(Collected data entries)
/-- The micro-op words: the fields of the five micro-ops (R122, R123), and the refusal of a word with another `uop`, a
reserved bit set, an unused field set, an absent chip or an unassigned line code (R123). -/
def Obligations.MicroOpWords : Prop :=
  (∀ (c : BitVec 2) (value mask : Byte),
    decodeMicroOp (0#8 ++ 0#8 ++ 0#5 ++ 0#1 ++ c ++ 0x80#8) = .instr (.readBank c .portA) ∧
    decodeMicroOp (0#8 ++ 0#8 ++ 0#5 ++ 1#1 ++ c ++ 0x80#8) = .instr (.readBank c .portB) ∧
    decodeMicroOp (mask ++ value ++ 0#5 ++ 0#1 ++ c ++ 0x81#8) = .instr (.writeBank c .portA value mask) ∧
    decodeMicroOp (mask ++ value ++ 0#5 ++ 1#1 ++ c ++ 0x81#8) = .instr (.writeBank c .portB value mask) ∧
    decodeMicroOp (0#8 ++ 0#8 ++ 0#5 ++ 0#1 ++ c ++ 0x82#8) = .instr (.restoreBank c .portA) ∧
    decodeMicroOp (0#8 ++ 0#8 ++ 0#5 ++ 1#1 ++ c ++ 0x82#8) = .instr (.restoreBank c .portB)) ∧
  (∀ line : BitVec 3,
    decodeMicroOp (0#8 ++ 0#8 ++ 0#2 ++ line ++ 0#3 ++ 0x84#8) = .instr (.lineAssert line) ∧
    decodeMicroOp (0#8 ++ 0#8 ++ 0#2 ++ line ++ 0#3 ++ 0x85#8) = .instr (.lineRelease line)) ∧
  ∀ (s : State) (w : Word), s.hung = false → s.uopPort = some w →
    (let uop := w.toNat % 256
     let onBank := uop = 0x80 ∨ uop = 0x81 ∨ uop = 0x82
     let onLine := uop = 0x84 ∨ uop = 0x85
     ¬(onBank ∨ onLine) ∨ w &&& 0x0000C000#32 ≠ 0#32 ∨
       (onBank ∧ (chipsOf s.params.numChips).length ≤ w.toNat / 256 % 4) ∨ (onLine ∧ 5 ≤ w.toNat / 2048 % 8) ∨
       (onBank ∧ w &&& 0x00003800#32 ≠ 0#32) ∨ (onLine ∧ w &&& 0x00000700#32 ≠ 0#32) ∨
       (uop ≠ 0x81 ∧ w &&& 0xFFFF0000#32 ≠ 0#32)) →
    step s = .refused .microOpNotGenerated

/-! ## The step -/

/-- A step runs the decoded instruction: a whole command word on the command port, its bytes taken; and a micro-op word
given to the sequencer, the word taken (the port it stands on is the model's own, log 9). With neither, or with a command in
progress, nothing happens (log 31), and a block that waits on a transfer has no next step (30_encoding.md sections 1 and 3;
60_exceptions.md section 1). -/
def Obligations.StepRunsDecodedInstruction : Prop :=
  (∀ (s : State) (w : Word) (rest : List Byte) (i : Instr), s.hung = false → s.uopPort = none → s.seq = none →
    s.cmdPort = wordBytes w ++ rest → decodeCommand w = .instr i → step s = exec i { s with cmdPort := rest }) ∧
  (∀ (s : State) (w : Word) (i : Instr), s.hung = false → s.uopPort = some w → decodeMicroOp w = .instr i →
    step s = exec i { s with uopPort := none }) ∧
  (∀ s : State, s.hung = false → s.uopPort = none → (s.cmdPort.length < 4 ∨ s.seq ≠ none) → step s = .next s) ∧
  ∀ s : State, s.hung = true → step s = .fault .transportHung

/-- Every command ends: it returns with its response last in the history and with no command in progress, unless a
transfer that never completes holds it; then there is no response, the command stays in progress, and one of the transfers
of the environment hangs. So a run of command words ends, with one response each, unless a transfer hangs
(70_reset_and_hazards.md sections 3 and 4; 60_exceptions.md section 1; how a stuck machine is kept is the model's, log 8). -/
def Obligations.CommandsAnswerUnlessStuck : Prop :=
  (∀ (i : Instr) (s : State), isCommand i = true → registryOk s.params = true → s.hung = false →
    ∃ t, exec i s = .next t ∧
      ((t.hung = false ∧ t.seq = none ∧
          ∃ r, t.response = some r ∧ t.history.getLast? = some (.response r)) ∨
        (t.hung = true ∧ t.seq ≠ none ∧ t.response = s.response ∧ (∀ r, Event.response r ∉ newEvents s t) ∧
          ∃ k, (drawAt s k).xfer = .hang))) ∧
  ∀ (ws : List Word) (s : State), registryOk s.params = true → ready s = true →
    (∃ t, run ws s = .next t ∧ ended t = true ∧
      ((newEvents s t).filter fun e => match e with
        | .response _ => true
        | _ => false).length = ws.length) ∨
      ∃ k, (drawAt s k).xfer = .hang

/-- No command runs with a registry that fails one of the checks WF1 to WF5; the source's test registry fails, whatever
the other parameters are, and the default registry passes (40_bank_driver.md section 1). -/
def Obligations.RejectedRegistryIsRefused : Prop :=
  (∀ (i : Instr) (s : State), isCommand i = true → registryOk s.params = false →
    exec i s = .refused .registryRejected) ∧
  (∀ p : Params, registryOk { p with signalMap := testMap } = false) ∧
  ∀ p : Params, defaultWiring p = true → registryOk p = true

/-! ## Reset -/

/-- Block reset: the block's state takes its reset values; no port action is performed, and the expander registers, the
CPU's grant and memory stay (R360). -/
def Obligations.BlockResetValues : Prop :=
  ∀ s : State, (blockReset s).configured = false ∧ (blockReset s).arb = .released ∧ (blockReset s).pending = none ∧
    (∀ l, (ofLine (blockReset s).lines l).dir = .input) ∧ (blockReset s).seq = none ∧
    (blockReset s).history.filter isPortAction = [] ∧ (blockReset s).chips = s.chips ∧
    (blockReset s).cpu.granted = s.cpu.granted ∧ (blockReset s).mem = s.mem

/-- The state at power-on: the block at its reset values, each expander at the power-on values of R361 (the spec takes
them from general knowledge, log 12), so that the block drives no line; the CPU not granted, an empty history, memory in its
canonical form and the ownership invariant; the five discrete lines on five distinct host pins
(10_state.md section 6; 70_reset_and_hazards.md section 1; 00_scope.md section 3). -/
def Obligations.PowerOnState : Prop :=
  State.reset.configured = false ∧ State.reset.arb = .released ∧ State.reset.pending = none ∧
    (∀ l, (ofLine State.reset.lines l).dir = .input) ∧ State.reset.seq = none ∧ State.reset.cpu.granted = false ∧
    State.reset.history = [] ∧ Memory.wf State.reset.mem ∧ ownershipHolds State.reset ∧
    (∀ id, blockDrive State.reset id = 0x00#8) ∧
    (∀ l l', gpioPin State.reset.params l = gpioPin State.reset.params l' → l = l') ∧
    (∀ c, (chipRegs State.reset.chips c).iocon = 0x00#8) ∧
    ∀ id, (bankRegs State.reset.chips id).iodir = 0xFF#8 ∧ (bankRegs State.reset.chips id).ipol = 0x00#8 ∧
      (bankRegs State.reset.chips id).gppu = 0x00#8 ∧ (bankRegs State.reset.chips id).olat = 0x00#8 ∧
      (bankRegs State.reset.chips id).gpinten = 0x00#8

/-! ## Operand forms, masks and response words -/

/-- `DIRVAL(m)` makes exactly the bits of `m` outputs, for both senses of a direction bit, and `ALLIN` is `DIRVAL(0)`,
`0xFF` by default (R129). -/
def Obligations.DirectionValues : Prop :=
  (∀ (p : Params) (m : Byte), p.dirInputBit = true → dirVal p m = ~~~m) ∧
    (∀ (p : Params) (m : Byte), p.dirInputBit = false → dirVal p m = m) ∧
    (∀ (p : Params) (m : Byte), outputBits p (dirVal p m) = m) ∧ (∀ p : Params, allIn p = dirVal p 0x00#8) ∧
    ∀ p : Params, p.dirInputBit = true → allIn p = 0xFF#8

/-- The control-bank output value for a set `m` of strobe bits: a strobe in `m` at its Active level, another strobe at its
Inactive level, every other bit 1; with every signal active low it is `~m` (R133). -/
def Obligations.ControlBankValue : Prop :=
  ∀ (p : Params) (m : Byte), registryOk p = true → m &&& ~~~strobeMask p = 0x00#8 →
    (∀ n ∈ [SignalName.mreq, .ioreq, .rd, .wr],
      (m &&& maskOf p n ≠ 0x00#8 → (ctrlValue p m &&& maskOf p n != 0x00#8) = activeLevel p n) ∧
      (m &&& maskOf p n = 0x00#8 → (ctrlValue p m &&& maskOf p n != 0x00#8) = !activeLevel p n)) ∧
    ctrlValue p m &&& ~~~strobeMask p = ~~~strobeMask p ∧ (p.activeHigh = [] → ctrlValue p m = ~~~m)

/-- What the default registry gives: the composite strobe masks, a composite of names on two banks refused, and the eight
entries of `decodeCtrl`, each the electrical level of its bit (30_encoding.md section 5; 40_bank_driver.md section 1;
42_transactions.md section 3). -/
def Obligations.DefaultRegistryReadings : Prop :=
  ∀ (p : Params) (v : Byte), p.signalMap = defaultMap →
    lookupAll p [.mreq, .rd] = some (⟨.chip1, .portB⟩, 0x12#8) ∧
    lookupAll p [.mreq, .wr] = some (⟨.chip1, .portB⟩, 0x14#8) ∧
    lookupAll p [.ioreq, .rd] = some (⟨.chip1, .portB⟩, 0x0A#8) ∧
    lookupAll p [.ioreq, .wr] = some (⟨.chip1, .portB⟩, 0x0C#8) ∧
    memRdMask p = 0x12#8 ∧ memWrMask p = 0x14#8 ∧ ioRdMask p = 0x0A#8 ∧ ioWrMask p = 0x0C#8 ∧
    lookupAll p [.addrLo, .mreq] = none ∧
    decodeCtrl p v =
      [(.busak, v.getLsbD 0), (.rd, v.getLsbD 1), (.wr, v.getLsbD 2), (.ioreq, v.getLsbD 3), (.mreq, v.getLsbD 4),
        (.m1, v.getLsbD 5), (.ctrlSpare6, v.getLsbD 6), (.ctrlSpare7, v.getLsbD 7)]

/-- The fields of a response: the status code of `OK` and of each error kind, the information each error carries, the
reserved bits 0 and the warn bit as given (30_encoding.md section 2). -/
def Obligations.ResponseWordFields : Prop :=
  (∀ (w : Bool) (a : BitVec 16) (v : Byte), replyStatus (okReply w a v) = 0x00#8 ∧ replyWarn (okReply w a v) = w ∧
    replyD16 (okReply w a v) = a ∧ replyD8 (okReply w a v) = v ∧ (okReply w a v).extractLsb' 9 7 = 0#7) ∧
  (∀ (w : Bool) (e : Err), replyWarn (errReply w e) = w ∧ (errReply w e).extractLsb' 9 7 = 0#7) ∧
  (∀ (w : Bool) (code : Byte), replyStatus (errReply w (.unknownSignal code)) = 0x01#8 ∧
    replyD16 (errReply w (.unknownSignal code)) = 0#16 ∧ replyD8 (errReply w (.unknownSignal code)) = code) ∧
  (∀ w : Bool, errReply w .busNotOwned = okReply w 0#16 0#8 ||| 0x02#40 ∧
    errReply w .busGrantTimeout = okReply w 0#16 0#8 ||| 0x03#40 ∧
    errReply w .notConfigured = okReply w 0#16 0#8 ||| 0x06#40) ∧
  (∀ (w : Bool) (c : ChipId) (r : Byte) (k : Nat), replyStatus (errReply w (.transport c r k)) = 0x04#8 ∧
    (replyD16 (errReply w (.transport c r k))).toNat = (chipNumber c).toNat * 256 + r.toNat ∧
    (replyD8 (errReply w (.transport c r k))).toNat = k % 256) ∧
  ∀ (w : Bool) (op : Byte), replyStatus (errReply w (.illegalCommand op)) = 0x05#8 ∧
    replyD16 (errReply w (.illegalCommand op)) = 0#16 ∧ replyD8 (errReply w (.illegalCommand op)) = op
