/-! ### freshTransaction -/

@[simp] theorem freshTransaction_params : (freshTransaction s).params = s.params := rfl
@[simp] theorem freshTransaction_configured : (freshTransaction s).configured = s.configured := rfl
@[simp] theorem freshTransaction_arb : (freshTransaction s).arb = s.arb := rfl
@[simp] theorem freshTransaction_pending : (freshTransaction s).pending = s.pending := rfl
@[simp] theorem freshTransaction_lines : (freshTransaction s).lines = s.lines := rfl
@[simp] theorem freshTransaction_seq : (freshTransaction s).seq = s.seq.map fun q => { q with touched := [], strobed := false } := rfl
@[simp] theorem freshTransaction_chips : (freshTransaction s).chips = s.chips := rfl
@[simp] theorem freshTransaction_cpu : (freshTransaction s).cpu = s.cpu := rfl
@[simp] theorem freshTransaction_mem : (freshTransaction s).mem = s.mem := rfl
@[simp] theorem freshTransaction_cycle : (freshTransaction s).cycle = s.cycle := rfl
@[simp] theorem freshTransaction_history : (freshTransaction s).history = s.history := rfl
@[simp] theorem freshTransaction_cmdPort : (freshTransaction s).cmdPort = s.cmdPort := rfl
@[simp] theorem freshTransaction_response : (freshTransaction s).response = s.response := rfl
@[simp] theorem freshTransaction_uopPort : (freshTransaction s).uopPort = s.uopPort := rfl
@[simp] theorem freshTransaction_uopResult : (freshTransaction s).uopResult = s.uopResult := rfl
@[simp] theorem freshTransaction_hung : (freshTransaction s).hung = s.hung := rfl
@[simp] theorem freshTransaction_script : (freshTransaction s).script = s.script := rfl
@[simp] theorem freshTransaction_draws : (freshTransaction s).draws = s.draws := rfl

/-! ### setConfigured -/

@[simp] theorem setConfigured_params (v : Bool) : (setConfigured v s).params = s.params := rfl
@[simp] theorem setConfigured_configured (v : Bool) : (setConfigured v s).configured = v := rfl
@[simp] theorem setConfigured_arb (v : Bool) : (setConfigured v s).arb = s.arb := rfl
@[simp] theorem setConfigured_pending (v : Bool) : (setConfigured v s).pending = s.pending := rfl
@[simp] theorem setConfigured_lines (v : Bool) : (setConfigured v s).lines = s.lines := rfl
@[simp] theorem setConfigured_seq (v : Bool) : (setConfigured v s).seq = s.seq := rfl
@[simp] theorem setConfigured_chips (v : Bool) : (setConfigured v s).chips = s.chips := rfl
@[simp] theorem setConfigured_cpu (v : Bool) : (setConfigured v s).cpu = s.cpu := rfl
@[simp] theorem setConfigured_mem (v : Bool) : (setConfigured v s).mem = s.mem := rfl
@[simp] theorem setConfigured_cycle (v : Bool) : (setConfigured v s).cycle = s.cycle := rfl
@[simp] theorem setConfigured_history (v : Bool) : (setConfigured v s).history = s.history := rfl
@[simp] theorem setConfigured_cmdPort (v : Bool) : (setConfigured v s).cmdPort = s.cmdPort := rfl
@[simp] theorem setConfigured_response (v : Bool) : (setConfigured v s).response = s.response := rfl
@[simp] theorem setConfigured_uopPort (v : Bool) : (setConfigured v s).uopPort = s.uopPort := rfl
@[simp] theorem setConfigured_uopResult (v : Bool) : (setConfigured v s).uopResult = s.uopResult := rfl
@[simp] theorem setConfigured_hung (v : Bool) : (setConfigured v s).hung = s.hung := rfl
@[simp] theorem setConfigured_script (v : Bool) : (setConfigured v s).script = s.script := rfl
@[simp] theorem setConfigured_draws (v : Bool) : (setConfigured v s).draws = s.draws := rfl
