-- ==== Sys2Proof/Tests/Slice0.lean ====
section
/-! SUPPORT. The model's own tests. Expected words, frames, responses and end states are those of 95_test_vectors.md and of
the encoding tables of 30_encoding.md. -/

namespace Sys2Proof.Tests

open Sys2Proof.Machine

set_option Elab.async false

/-! ## Small states -/

/-- An environment that answers every transfer, grants and takes back the bus at once, and does nothing else. -/
def calm : Draw where
  xfer := .ok
  cpuMove := true
  cpuFetch := false
  cycleEnds := false
  cpuStores := []
  between := ⟨⟨0, 0xFF, 0xFF⟩, ⟨0, 0xFF, 0xFF⟩, ⟨0, 0xFF, 0xFF⟩, ⟨0, 0xFF, 0xFF⟩, ⟨0, 0xFF, 0xFF⟩, ⟨0, 0xFF, 0xFF⟩⟩
  banks := ⟨⟨0, 0xFF, 0xFF⟩, ⟨0, 0xFF, 0xFF⟩, ⟨0, 0xFF, 0xFF⟩, ⟨0, 0xFF, 0xFF⟩, ⟨0, 0xFF, 0xFF⟩, ⟨0, 0xFF, 0xFF⟩⟩
  lineFloat := ⟨true, true, true, true, true⟩
  busByte := 0x77
  spiByte := 0x99

/-- The parameters of the vectors: two chips, three polls, `SimMem`. -/
def params : Params := { defaultParams .two 3 ⟨10, 11, 12, 13, 14⟩ 0 with oracle := .simMem }

/-- Power-on with those parameters and `n` calm draws. -/
def powered (n : Nat) : State := { State.powerOn params with script := List.replicate n calm }

/-- A configured bank, and a configured chip. -/
def restBank : BankRegs := ⟨0xFF, 0, 0xFF, 0, 0⟩
def restChip : ChipRegs := ⟨0x28, restBank, restBank⟩

/-- A released pin. -/
def restPin : LinePin := ⟨.input, false, true⟩

/-- `CleanConfigured` (R379). -/
def clean (n : Nat) : State :=
  { powered n with configured := true, chips := ⟨restChip, restChip, porChip⟩,
                   lines := ⟨restPin, restPin, restPin, restPin, restPin⟩ }

/-- `CleanOwned` (R379). -/
def owned (n : Nat) : State :=
  { clean n with arb := .owned, lines := { (clean n).lines with busrq := ⟨.output, false, true⟩ }, cpu := ⟨true, false, false⟩ }

/-- Transfer `k` fails and leaves `v`. -/
def failing (k : Nat) (v : Byte) (s : State) : State := { s with script := s.script.set k { calm with xfer := .err v } }

/-- The state after an instruction. -/
def after (o : Host.Outcome State Fault Refusal) (s : State) : State :=
  match o with
  | .next t => t
  | _ => s

/-- The bytes of a transfer's frame, with the byte a read returned, and whether it completed (R125). -/
def frame : Event → List Byte × Bool
  | .xferW c r v ok => ([ctrlByte params c false, r, v], ok)
  | .xferR c r (some v) => ([ctrlByte params c true, r, v], true)
  | .xferR c r none => ([ctrlByte params c true, r], false)
  | _ => ([], true)

/-- The frames an instruction put on the transport. -/
def frames (i : Instr) (s : State) : List (List Byte × Bool) :=
  ((portActions s (after (exec i s) s)).filter isTransfer).map frame

/-- The frames that completed. -/
def okFrames (l : List (List Byte)) : List (List Byte × Bool) := l.map fun f => (f, true)

/-- The response of an instruction. -/
def answer (i : Instr) (s : State) : Option Reply := (after (exec i s) s).response

/-- The GPIO actions of an instruction. -/
def pins (i : Instr) (s : State) : List Event := (portActions s (after (exec i s) s)).filter isGpio

/-- Whether an instruction answers a next state. -/
def runs (i : Instr) (s : State) : Bool :=
  match exec i s with
  | .next _ => true
  | _ => false

theorem next_of_runs {i : Instr} {s : State} (h : runs i s = true) : exec i s = .next (after (exec i s) s) := by
  revert h
  unfold runs after
  cases exec i s <;> simp

/-! ## WellFormed: one ill-formed term for each check -/

theorem test_chip_absent : WellFormed .two (.readBank 2#2 .portA) = false := by decide
theorem test_chip_unassigned : WellFormed .three (.writeBank 3#2 .portB 0 0) = false := by decide
theorem test_chip_present : WellFormed .three (.restoreBank 2#2 .portB) = true := by decide
theorem test_line_unassigned : WellFormed .three (.lineAssert 5#3) = false := by decide
theorem test_line_assigned : WellFormed .two (.lineRelease 4#3) = true := by decide

/-! ## Decoding: words written out from R111, R112, R122 and R123, and words they refuse -/

theorem test_decode_commands :
    [0x00000001, 0x00000002, 0x00000003, 0x00123410, 0xA5123411, 0x00007F12, 0x3C007F13].map (decodeTableWord 32) =
      [some .configure, some .grab, some .release, some (.readMem 0x1234), some (.writeMem 0x1234 0xA5),
        some (.readIo 0x7F), some (.writeIo 0x7F 0x3C)] := by decide
theorem test_decode_probe_and_debug :
    [0x00000020, 0x00000120, 0x00000220, 0x00000130, 0x00000030, 0x00800031, 0x01000032].map (decodeTableWord 32) =
      [some .readRawAddr, some .readRawData, some .readRawCtrl, some (.setWait true), some (.setWait false),
        some (.singleStep 0x8000), some (.controlLine 0 true)] := by decide
theorem test_decode_micro_ops :
    [0x00000580, 0x12ED0581, 0x00000482, 0x00000884, 0x00002085].map (decodeTableWord 32) =
      [some (.readBank 1 .portB), some (.writeBank 1 .portB 0xED 0x12), some (.restoreBank 0 .portB),
        some (.lineAssert 1), some (.lineRelease 4)] := by decide
theorem test_decode_rejects :
    [decodeCommand 0x00000100, decodeCommand 0x00000101, decodeCommand 0x00000320, decodeCommand 0x00000580,
      decodeMicroOp 0x00000583, decodeMicroOp 0x00004580, decodeMicroOp 0x01000884] =
      [.rejected .unassignedOpcode, .rejected .reservedNotZero, .rejected .reservedSelector,
        .rejected .unassignedOpcode, .rejected .unassignedMicroOp, .rejected .microOpFieldNotZero,
        .rejected .microOpFieldNotZero] := by decide

/-- Lines of the programs P1 to P4. -/
theorem test_assembler :
    [Instr.configure, .writeMem 0x4000 0x12, .readRawCtrl, .setWait true, .controlLine 0 true].map assemblerLine =
      [some "CONFIGURE", some "WRITE_MEM 0x4000, 0x12", some "READ_RAW CTRL", some "SET_WAIT 1",
        some "CONTROL_LINE RESET, 1"] := by decide

/-! ## Responses, registry and values: 95_test_vectors.md sections 2.1 and 2.2 -/

theorem test_response_words :
    [okReply false 0 0x5A, okReply false 0x0003 0, okReply true 0 0, errReply false (.transport .chip1 0x12 7),
      errReply false .busNotOwned, errReply false .notConfigured] =
      [0x5A00000000, 0x0000030000, 0x0000000100, 0x0701120004, 0x0000000002, 0x0000000006] := by decide
theorem test_response_bytes : replyBytes 0x0701120004#40 = [0x04, 0x00, 0x12, 0x01, 0x07] := by decide
theorem test_registry :
    lookup params .mreq = some ⟨.mreq, .bits ⟨.chip1, .portB⟩ 0x10⟩ ∧
      lookup params .addrHi = some ⟨.addrHi, .bits ⟨.chip0, .portB⟩ 0xFF⟩ ∧
      [memRdMask params, memWrMask params, ioRdMask params, ioWrMask params] = [0x12, 0x14, 0x0A, 0x0C] ∧
      registryOk params = true ∧ registryOk { params with signalMap := testMap } = false := by decide
theorem test_registry_overlap :
    registryOk { params with
      signalMap := defaultMap.map fun r => if r.name = .wr then ⟨.wr, .bits ⟨.chip1, .portB⟩ 0x02⟩ else r } = false := by
  decide
theorem test_busak : [0xFE, 0xFF, 0x01, 0x00].map (busakActive params) = [true, false, false, true] := by decide
theorem test_control_values :
    [0x00, 0x12, 0x14, 0x0A, 0x0C].map (ctrlValue params) = [0xFF, 0xED, 0xEB, 0xF5, 0xF3] ∧
      [0xFF, 0x12, 0x00].map (dirVal params) = [0x00, 0xED, 0xFF] := by decide
theorem test_decode_ctrl :
    decodeCtrl params 0xA0 =
      [(.busak, false), (.rd, false), (.wr, false), (.ioreq, false), (.mreq, false), (.m1, true), (.ctrlSpare6, false),
        (.ctrlSpare7, true)] ∧
      decodeCtrl { params with signalMap := testMap } 0xA0 = [(.busrq, false), (.mreq, false), (.m1, true)] := by decide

◆ **Try it**: Return word for word the lines above from the line with "(let uop := w.toNat % 256" to the line with "a micro-op word", including both and leaving out all others.

◆ **The completed task**:
    (let uop := w.toNat % 256
     let onBank := uop = 0x80 ∨ uop = 0x81 ∨ uop = 0x82
     let onLine := uop = 0x84 ∨ uop = 0x85
     ¬(onBank ∨ onLine) ∨ w &&& 0x0000C000#32 ≠ 0#32 ∨
       (onBank ∧ (chipsOf s.params.numChips).length ≤ w.toNat / 256 % 4) ∨ (onLine ∧ 5 ≤ w.toNat / 2048 % 8) ∨
       (onBank ∧ w &&& 0x00003800#32 ≠ 0#32) ∨ (onLine ∧ w &&& 0x00000700#32 ≠ 0#32) ∨
       (uop ≠ 0x81 ∧ w &&& 0xFFFF0000#32 ≠ 0#32)) →
    step s = .refused .microOpNotGenerated

/-! ## The step -/

/-- A step runs the decoded instruction: a whole command word on the command port, its bytes taken; and a micro-op word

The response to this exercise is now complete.